The models were firmly fixed in a vise and aligned horizontally with a spirit level. The force of 1 kg of water was attached to the attachment point of the push rod via a string. The needle was replaced by a perfectly straight steel nail that was placed between the arms of the needle holder in an identical position in all designs. It was positioned to be exactly vertically, thus allowing to measure of the displacement in the Y direction. D₂ in particular has a handedness. Thus, the measurements were carried out in both possible orientations. No differences were found. Subsequently, a second container was fixed to the nail with string. This container was slowly filled with water until the nail started to move between the arms of the needle holder. The weight of this container including the nail was measured for five repetitions for each needle holder. The nail was removed between each repetition. Fig. 3B shows the experimental setup.

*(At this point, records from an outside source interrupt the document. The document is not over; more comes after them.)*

-- ==== Sys2Proof/Machine/Store.lean ====
section
/-! DEFINITION. Integer stores (45_reference_isa_int.md R216 to R221). A handler checks alignment before any access (R216).
For each instruction: `info` is the Decode part of its rule, `alu` its Execute part, `mem` its Memory part, and `exec` its whole
passage (`runAlone`). -/

namespace Sys2Proof.Machine

/-- SB, Decode (45_reference_isa_int.md R217). -/
def infoSb (rt rs : RegIdx) (w : Word) : DecodeInfo :=
  infoStore .sb true rt rs w

/-- SB, Execute (45_reference_isa_int.md R217). -/
def aluSb (i : AluIn) : AluOut :=
  { memAddr := effectiveAddr i.a i.ins }

/-- SB, Memory (45_reference_isa_int.md R217). -/
def memSb (i : MemIn) (m : Memory) : Except Fault MemOut :=
  .ok { mem := Memory.write1 m i.addr (i.b.extractLsb' 0 8), resLo := i.resLo, resHi := i.resHi }

/-- SB (45_reference_isa_int.md R217). -/
def execSb (rt rs : RegIdx) (imm : BitVec 16) (s : State) : Host.Outcome State Fault Refusal :=
  runAlone (encode (.sb rt rs imm)) (infoSb rt rs (encode (.sb rt rs imm))) aluSb memSb s

/-- SH, Decode (45_reference_isa_int.md R218). -/
def infoSh (rt rs : RegIdx) (w : Word) : DecodeInfo :=
  infoStore .sh true rt rs w

/-- SH, Execute (45_reference_isa_int.md R218). -/
def aluSh (i : AluIn) : AluOut :=
  { memAddr := effectiveAddr i.a i.ins }

/-- SH, Memory (45_reference_isa_int.md R218). -/
def memSh (i : MemIn) (m : Memory) : Except Fault MemOut :=
  if aligned2 i.addr then .ok { mem := Memory.write2 m i.addr (i.b.extractLsb' 0 16), resLo := i.resLo, resHi := i.resHi }
  else .error (.misalignedData i.addr)

/-- SH (45_reference_isa_int.md R218). -/
def execSh (rt rs : RegIdx) (imm : BitVec 16) (s : State) : Host.Outcome State Fault Refusal :=
  runAlone (encode (.sh rt rs imm)) (infoSh rt rs (encode (.sh rt rs imm))) aluSh memSh s

/-- SW, Decode (45_reference_isa_int.md R219). -/
def infoSw (rt rs : RegIdx) (w : Word) : DecodeInfo :=
  infoStore .sw false rt rs w

/-- SW, Execute (45_reference_isa_int.md R219). -/
def aluSw (i : AluIn) : AluOut :=
  { memAddr := effectiveAddr i.a i.ins }

/-- SW, Memory (45_reference_isa_int.md R219). -/
def memSw (i : MemIn) (m : Memory) : Except Fault MemOut :=
  if aligned4 i.addr then .ok { mem := Memory.write4 m i.addr i.b, resLo := i.resLo, resHi := i.resHi }
  else .error (.misalignedData i.addr)

/-- SW (45_reference_isa_int.md R219). -/
def execSw (rt rs : RegIdx) (imm : BitVec 16) (s : State) : Host.Outcome State Fault Refusal :=
  runAlone (encode (.sw rt rs imm)) (infoSw rt rs (encode (.sw rt rs imm))) aluSw memSw s

/-- SWL, Decode (45_reference_isa_int.md R220). -/
def infoSwl (rt rs : RegIdx) (w : Word) : DecodeInfo :=
  infoStore .swl true rt rs w

/-- SWL, Execute (45_reference_isa_int.md R220). -/
def aluSwl (i : AluIn) : AluOut :=
  { memAddr := effectiveAddr i.a i.ins }

/-- SWL, Memory (45_reference_isa_int.md R220). -/
def memSwl (i : MemIn) (m : Memory) : Except Fault MemOut :=
  .ok { mem := Memory.writeLanes m (leftLanes i.addr) i.b, resLo := i.resLo, resHi := i.resHi }

/-- SWL (45_reference_isa_int.md R220). -/
def execSwl (rt rs : RegIdx) (imm : BitVec 16) (s : State) : Host.Outcome State Fault Refusal :=
  runAlone (encode (.swl rt rs imm)) (infoSwl rt rs (encode (.swl rt rs imm))) aluSwl memSwl s

/-- SWR, Decode (45_reference_isa_int.md R221). -/
def infoSwr (rt rs : RegIdx) (w : Word) : DecodeInfo :=
  infoStore .swr true rt rs w

/-- SWR, Execute (45_reference_isa_int.md R221). -/
def aluSwr (i : AluIn) : AluOut :=
  { memAddr := effectiveAddr i.a i.ins }

/-- SWR, Memory (45_reference_isa_int.md R221). -/
def memSwr (i : MemIn) (m : Memory) : Except Fault MemOut :=
  .ok { mem := Memory.writeLanes m (rightLanes i.addr) i.b, resLo := i.resLo, resHi := i.resHi }

/-- SWR (45_reference_isa_int.md R221). -/
def execSwr (rt rs : RegIdx) (imm : BitVec 16) (s : State) : Host.Outcome State Fault Refusal :=
  runAlone (encode (.swr rt rs imm)) (infoSwr rt rs (encode (.swr rt rs imm))) aluSwr memSwr s

end Sys2Proof.Machine
end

SI Appendix, Table S1 provides the result of each measurement while Fig. 3C shows them in a box plot diagram (created in R). D₁ could hold an average weight of 433% compared to D₀, D₂ 394% and D₃ 336%. All these values are higher than the theoretically calculated ones (SI Appendix, Supplementary Materials 2.4–2.6). This experimental increase in performance compared to the theoretical calculations might be caused by the experimental setup, the difference in material (plastic in the prints vs. steel in the calculations), or the different friction of the steel needle and the plastic needle holder. However, all measured values are significantly higher than the calculated ones, thus showing even better performance. The measured values also show the same order of performance as the theoretically calculated ones (D₁ > D₂ > D₃).

Supplementary Material

Appendix 01 (PDF)

Movie S1.

Animation of the original needle holder design D₀ during the opening and closing process.

Movie S2.

Animation of the original needle holder design D₀ during the opening and closing process with transparent needle holder. Moveable arm in blue.

Movie S3.

Animation of the modified needle holder design D₁ during the opening and closing process.

Movie S4.

Animation of the modified needle holder design D₁ during the opening and closing process with transparent needle holder. Moveable arm in blue.

Movie S5.

Animation of the modified needle holder design D₂ during the opening and closing process.

Movie S6.

Animation of the modified needle holder design D₂ during the opening and closing process with transparent needle holder. Moveable arm in blue.

Movie S7.

Animation of the modified needle holder design D₂ during the opening and closing process seen in anterior view.

Movie S8.

Animation of the modified needle holder design D₂ during the opening and closing process seen in anterior view with transparent needle holder. Moveable arm in blue.

Movie S9.

Animation of the modified needle holder design D₃ during the opening and closing process.

Movie S10.

Animation of the modified needle holder design D₃ during the opening and closing process with transparent needle holder. Moveable arm in blue.

Data, Materials, and Software Availability

CT scans and 3D model stl. and u3d. files have been deposited in Morphobank (30) and Figshare (29), respectively.